- TASK INSTRUCTIONS -
Below is a listing. Quote from it, exactly, the lines from the one containing "window returns. -/" down to the one containing "offsets (R173). -/", both ends included, and nothing else.

- RAW DATA -
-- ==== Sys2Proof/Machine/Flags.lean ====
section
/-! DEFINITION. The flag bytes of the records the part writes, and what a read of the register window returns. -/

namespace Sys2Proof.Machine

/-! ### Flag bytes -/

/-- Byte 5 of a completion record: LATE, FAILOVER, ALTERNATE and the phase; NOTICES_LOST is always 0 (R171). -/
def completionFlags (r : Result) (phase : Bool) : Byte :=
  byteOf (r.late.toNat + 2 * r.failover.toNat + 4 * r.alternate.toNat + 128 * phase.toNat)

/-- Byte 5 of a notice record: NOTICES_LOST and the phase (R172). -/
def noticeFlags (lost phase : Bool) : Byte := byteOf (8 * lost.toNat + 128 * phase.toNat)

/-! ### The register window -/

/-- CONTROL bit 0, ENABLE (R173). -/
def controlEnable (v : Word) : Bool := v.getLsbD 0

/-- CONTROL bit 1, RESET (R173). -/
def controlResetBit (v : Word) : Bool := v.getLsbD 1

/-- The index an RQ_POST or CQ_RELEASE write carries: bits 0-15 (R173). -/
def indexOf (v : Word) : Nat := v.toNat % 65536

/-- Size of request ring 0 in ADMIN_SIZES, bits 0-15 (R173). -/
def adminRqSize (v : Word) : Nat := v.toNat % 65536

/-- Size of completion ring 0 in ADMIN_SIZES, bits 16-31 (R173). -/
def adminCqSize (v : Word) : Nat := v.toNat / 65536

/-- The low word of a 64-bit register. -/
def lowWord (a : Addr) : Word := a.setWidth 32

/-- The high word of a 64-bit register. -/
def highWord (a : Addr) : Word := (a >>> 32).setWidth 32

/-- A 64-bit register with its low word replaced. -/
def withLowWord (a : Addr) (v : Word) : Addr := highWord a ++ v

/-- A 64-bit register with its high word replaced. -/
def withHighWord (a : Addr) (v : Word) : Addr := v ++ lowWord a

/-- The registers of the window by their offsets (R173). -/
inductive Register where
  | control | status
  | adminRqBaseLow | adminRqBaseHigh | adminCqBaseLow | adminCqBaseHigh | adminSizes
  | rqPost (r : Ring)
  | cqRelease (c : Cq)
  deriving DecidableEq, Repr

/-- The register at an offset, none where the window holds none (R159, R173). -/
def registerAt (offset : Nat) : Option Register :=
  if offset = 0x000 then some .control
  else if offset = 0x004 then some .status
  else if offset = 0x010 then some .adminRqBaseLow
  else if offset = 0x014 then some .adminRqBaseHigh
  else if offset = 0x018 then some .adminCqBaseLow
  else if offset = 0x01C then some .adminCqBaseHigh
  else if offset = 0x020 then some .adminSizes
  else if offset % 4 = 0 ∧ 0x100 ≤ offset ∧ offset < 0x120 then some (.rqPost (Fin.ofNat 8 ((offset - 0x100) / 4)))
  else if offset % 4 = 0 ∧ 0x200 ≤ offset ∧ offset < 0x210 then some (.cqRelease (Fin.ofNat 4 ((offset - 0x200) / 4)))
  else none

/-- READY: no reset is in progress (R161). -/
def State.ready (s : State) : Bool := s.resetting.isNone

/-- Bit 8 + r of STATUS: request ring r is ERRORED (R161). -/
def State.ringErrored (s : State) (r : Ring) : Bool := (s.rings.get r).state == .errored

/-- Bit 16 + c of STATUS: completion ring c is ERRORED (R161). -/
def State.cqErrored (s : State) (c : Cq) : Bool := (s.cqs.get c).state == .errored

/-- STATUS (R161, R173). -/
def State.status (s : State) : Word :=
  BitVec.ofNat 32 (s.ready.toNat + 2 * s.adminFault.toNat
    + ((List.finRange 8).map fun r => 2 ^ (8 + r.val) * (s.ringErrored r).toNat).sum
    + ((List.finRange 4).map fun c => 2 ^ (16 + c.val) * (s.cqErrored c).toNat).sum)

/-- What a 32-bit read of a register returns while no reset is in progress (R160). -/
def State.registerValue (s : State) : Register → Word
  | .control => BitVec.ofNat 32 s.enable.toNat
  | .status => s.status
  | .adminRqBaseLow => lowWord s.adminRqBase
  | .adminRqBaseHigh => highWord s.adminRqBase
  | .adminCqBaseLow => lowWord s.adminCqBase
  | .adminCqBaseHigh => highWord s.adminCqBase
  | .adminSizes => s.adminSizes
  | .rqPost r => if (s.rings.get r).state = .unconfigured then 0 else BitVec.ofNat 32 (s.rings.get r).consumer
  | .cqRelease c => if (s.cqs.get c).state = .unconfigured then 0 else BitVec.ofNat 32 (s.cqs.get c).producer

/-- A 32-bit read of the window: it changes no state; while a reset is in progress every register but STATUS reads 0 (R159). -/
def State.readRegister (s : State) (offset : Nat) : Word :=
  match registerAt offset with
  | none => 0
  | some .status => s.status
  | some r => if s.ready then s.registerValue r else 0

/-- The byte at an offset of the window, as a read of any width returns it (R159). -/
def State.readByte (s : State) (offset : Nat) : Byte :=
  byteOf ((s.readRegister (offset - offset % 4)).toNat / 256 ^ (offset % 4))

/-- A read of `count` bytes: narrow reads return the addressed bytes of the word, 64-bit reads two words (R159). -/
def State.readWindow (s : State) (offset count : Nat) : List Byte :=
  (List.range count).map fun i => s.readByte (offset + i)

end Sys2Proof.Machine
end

- EXERCISE SOLUTION -
/-! DEFINITION. The flag bytes of the records the part writes, and what a read of the register window returns. -/

namespace Sys2Proof.Machine

/-! ### Flag bytes -/

/-- Byte 5 of a completion record: LATE, FAILOVER, ALTERNATE and the phase; NOTICES_LOST is always 0 (R171). -/
def completionFlags (r : Result) (phase : Bool) : Byte :=
  byteOf (r.late.toNat + 2 * r.failover.toNat + 4 * r.alternate.toNat + 128 * phase.toNat)

/-- Byte 5 of a notice record: NOTICES_LOST and the phase (R172). -/
def noticeFlags (lost phase : Bool) : Byte := byteOf (8 * lost.toNat + 128 * phase.toNat)

/-! ### The register window -/

/-- CONTROL bit 0, ENABLE (R173). -/
def controlEnable (v : Word) : Bool := v.getLsbD 0

/-- CONTROL bit 1, RESET (R173). -/
def controlResetBit (v : Word) : Bool := v.getLsbD 1

/-- The index an RQ_POST or CQ_RELEASE write carries: bits 0-15 (R173). -/
def indexOf (v : Word) : Nat := v.toNat % 65536

/-- Size of request ring 0 in ADMIN_SIZES, bits 0-15 (R173). -/
def adminRqSize (v : Word) : Nat := v.toNat % 65536

/-- Size of completion ring 0 in ADMIN_SIZES, bits 16-31 (R173). -/
def adminCqSize (v : Word) : Nat := v.toNat / 65536

/-- The low word of a 64-bit register. -/
def lowWord (a : Addr) : Word := a.setWidth 32

/-- The high word of a 64-bit register. -/
def highWord (a : Addr) : Word := (a >>> 32).setWidth 32

/-- A 64-bit register with its low word replaced. -/
def withLowWord (a : Addr) (v : Word) : Addr := highWord a ++ v

/-- A 64-bit register with its high word replaced. -/
def withHighWord (a : Addr) (v : Word) : Addr := v ++ lowWord a

/-- The registers of the window by their offsets (R173). -/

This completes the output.